Беседа приурочена ко Дню памяти жертв расказачивания, отмечаемого 24 января. Именно тогда в 1919 году ЦК РКП(б) выпустил циркулярное письмо об отношении к казакам.
Поздравляю с выходом уже второй вашей книги за последнее время. Хочу начать с более ранней работы — «Историческая память кубанского казачества». В подзаголовке вы обозначили «попытки осмысления трудных (спорных) вопросов». Давайте представим, что вы рассказываете об этой книге непосвященному читателю. Какие три-четыре ключевых пункта вы бы выделили как наиболее актуальные и, возможно, болезненные для исторической памяти кубанского казачества?
— Первый и важнейший аспект — это тема революции и Гражданской войны в судьбе кубанского казачества. Здесь особенно важно глубокое осмысление раскола, ставшего спусковым крючком для последующих трагических событий.
Второй момент — это расказачивание, репрессии и, если заканчивать все это логически, — проблемы реабилитации. Несмотря на то, что в 1990-е годы эта тема стала открыто обсуждаться и был принят закон о реабилитации, сейчас, спустя 30 лет, необходимо более глубокое переосмысление этих процессов как в научном, так и в общественном плане.

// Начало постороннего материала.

-- ==== Sys2Proof/Certificates/Slice0/Obligations.lean ====
section
/-! DEFINITION. The statements of this row: what each command of the TS46 does, and what every step keeps. -/

open Sys2Proof Sys2Proof.Machine

/-- A step executes the oldest waiting command, and idles when none waits. After 95_what_each_step_holds.md, log entry
2. That an empty queue idles is the model's choice. -/
def Obligations.StepTakesOldestCommand : Prop :=
  ∀ (c : Instr) (s : State),
    step (s.withPending (c :: s.pending)) = exec c s ∧ (s.pending = [] → step s = .next s)

/-- POWER, PIN and COMMAND-FULL without a valid boot slot start every block from the defaults. After 01 R23, 02 R37,
03 R59, 04 R81, 05 R97, 06 R117, 07 R135, 08 R150, 09 R168, 10.4, 10.5. The reset tables give no value for these,
which are the model's choices: the last frame handed over none and the last header's fields at P0, clear and empty
(log entry 32), the watch for missing records from 0 (log entry 4), no capture waiting for its record (log entry 9),
the step count 0 and the acceptance flag clear of the run record (log entry 39), no timing output shown (log entry
38), a hold input at the level of its pin (log entry 12) and released as last sampled (log entry 42). When the
COMMAND-FULL row acts is log entry 10. -/
def Obligations.FullResetWithoutBootSlot : Prop :=
  ∀ (s : State) (c : Instr) (cause : ResetCause),
    (c, cause) ∈ [(Instr.powerReset, ResetCause.power), (.pinReset, .pin), (.commandFullReset, .commandFull)] →
    (c = .commandFullReset → s.port.resetPending = some .full ∧ s.port.reply = none) →
    (∀ i, s.store.bootMark = some i → (s.store.plan.at i).valid = false) →
    ∃ t : State, exec c s = .next t ∧
      t.role = none ∧ t.link = LinkUnit.initial ∧ t.ladder = Ladder.initial Config.defaultLink ∧
      t.planner = Planner.initial Config.defaultShares ∧
      (t.link.state = .down ∧ t.link.good = 0 ∧ t.link.lost = 0 ∧ t.link.txProfile = 0 ∧ t.link.txSeq = 0 ∧
        t.link.frameCounter = 0 ∧ t.link.rxXoff = Quad.const false ∧ t.link.farReq = 0 ∧ t.link.farForce = false ∧
        t.link.farEnd = none ∧ t.link.startsSince = 0 ∧ t.link.absenceDue = false ∧ t.link.reqSent = 0 ∧
        t.link.forceSent = false ∧ t.link.xoffSent = Quad.const false ∧
        t.link.lastSeq = none ∧ t.link.frame = none ∧ t.link.counters = LinkUnit.initial.counters) ∧
      (t.ladder.record = Config.defaultLink ∧ t.ladder.rp = 0 ∧ t.ladder.dwell = 0 ∧ t.ladder.confirm = none ∧
        t.ladder.forced = none ∧ t.ladder.lastSample = none ∧
        t.ladder.counters = { downSteps := 0, upSteps := 0, capped := 0, belowRequested := 0 }) ∧
      (t.planner.shares = Config.defaultShares ∧ t.planner.pointers = Vector.replicate 8 .t0 ∧ t.planner.last = none ∧
        t.planner.counters = { planned := 0, plannedUp := 0, reserveLimited := 0, spareShort := 0, idleBlocks := 0,
                               committed := Quad.const 0, spare := Quad.const 0, xoffHeld := Quad.const 0 }) ∧
      (∀ x, t.tenant x = TenantUnit.initial Config.defaultTenant .off (s.tenant x).hold) ∧
      t.timing = Timing.initial Config.defaultTiming (if s.store.cal.valid then s.store.cal.frequency else 0) ∧
      t.test = TestUnit.initial (Quad.const Config.clearedPattern) ∧
      t.store = { s.store with op := none } ∧
      t.port = { rx := none, buffer := [], reply := none, slots := NoticeSlots.clear, resetPending := none,
                 counters := LineCounters.zero, lastCause := cause,
                 line := some (.notice .boot (.boot
                   { cause := cause, applied := none, invalid := s.store.bootMark, role := none,
                     calValid := s.store.cal.valid, abandoned := s.store.op.map fun o => o.kind.name }) 0) }

/-- POWER, PIN and COMMAND-FULL apply a valid boot slot whole. After 10.4 R176, 03 R59, 01 R23, 05 R97, 06 R117, 08
R150, 09 R168, 10.5 R182. The level at a hold input is not stated. When the COMMAND-FULL row acts is log entry 10. -/
def Obligations.FullResetAppliesBootSlot : Prop :=
  ∀ (s : State) (c : Instr) (cause : ResetCause) (i : Nat),
    (c, cause) ∈ [(Instr.powerReset, ResetCause.power), (.pinReset, .pin), (.commandFullReset, .commandFull)] →
    (c = .commandFullReset → s.port.resetPending = some .full ∧ s.port.reply = none) →
    s.store.bootMark = some i → (s.store.plan.at i).valid = true →
    ∃ t : State, exec c s = .next t ∧
      t.role = (s.store.plan.at i).settings.role ∧ t.link.state = .down ∧ t.link.frameCounter = 0 ∧
      t.ladder.record = (s.store.plan.at i).settings.link ∧ t.planner.shares = (s.store.plan.at i).settings.shares ∧
      t.timing.base.record = (s.store.plan.at i).settings.timing ∧
      t.test.patterns = (s.store.plan.at i).settings.patterns ∧ t.test.acceptance = .none ∧ t.test.runState = .idle ∧
      (∀ x, (t.tenant x).state = .pending ∧ (t.tenant x).record = (s.store.plan.at i).settings.tenants.get x ∧
        (t.tenant x).queue = [] ∧ (t.tenant x).egress = [] ∧ (t.tenant x).squelched = true) ∧
      t.timing.servo.state = .freerun ∧ t.timing.servo.cls = .c5 ∧ t.store = { s.store with op := none } ∧
      t.port.line = some (.notice .boot (.boot
        { cause := cause, applied := some i, invalid := none, role := (s.store.plan.at i).settings.role,
          calValid := s.store.cal.valid, abandoned := s.store.op.map fun o => o.kind.name }) 0)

Третий болезненный аспект — проблема коллаборационизма. Кубанское казачество также затронула эта тема, и она до сих пор остается предметом острых дискуссий.
И, наконец, четвертый момент — этносоциальная идентичность казачества, неразрывно связанная с исторической памятью и перспективами его развития. Эта проблема поднимает принципиальные вопросы: какую память о казачестве мы сохраняем и передаем следующим поколениям, каково будущее казачества в современном мире.
Продолжая тему идентичности — как вы определяете казачество? Это отдельный этнос, субэтнос в рамках более крупного этноса, сословие или социокультурная общность?
— Это сложный вопрос, поскольку казачество — не застывшая субстанция, а живой социальный организм, постоянно развивающийся в историческом процессе.
Активная дискуссия об идентичности казачества началась в 1990-е годы, в период его возрождения. Тогда особенно остро встал вопрос о народной составляющей идентичности — многие настаивали, что казачество — это народ, а не сословие. Да, термин «сословие» до сих пор болезненно воспринимается некоторыми потомками казаков. Но нужно понимать, что сословие — это историческая данность дореволюционного периода, определявшая юридический статус казачества в системе Российской империи.
В те же 1990-е ученые предложили концепция казачества как субэтноса в составе русского народа. Эта гипотеза оказалась достаточно приемлемой, хотя и не решила всех споров, которые продолжаются уже более 30 лет.
Читайте также:
На мой взгляд, процессы этногенеза в казачестве действительно шли в начале XX века, но были искусственно прерваны революционными событиями и советским периодом. О существовании этих процессов свидетельствует само возрождение казачества, которое было бы невозможно без сохранявшейся даже в советское время этнической памяти.
Однако для полноценного формирования этноса необходим длительный исторический период. У кубанского казачества, история которого на этой территории начинается с переселения черноморцев в 1792 году, такого времени просто не было. Для сравнения: формирование этнической идентичности у соседних кавказских народов заняло практически целое тысячелетие.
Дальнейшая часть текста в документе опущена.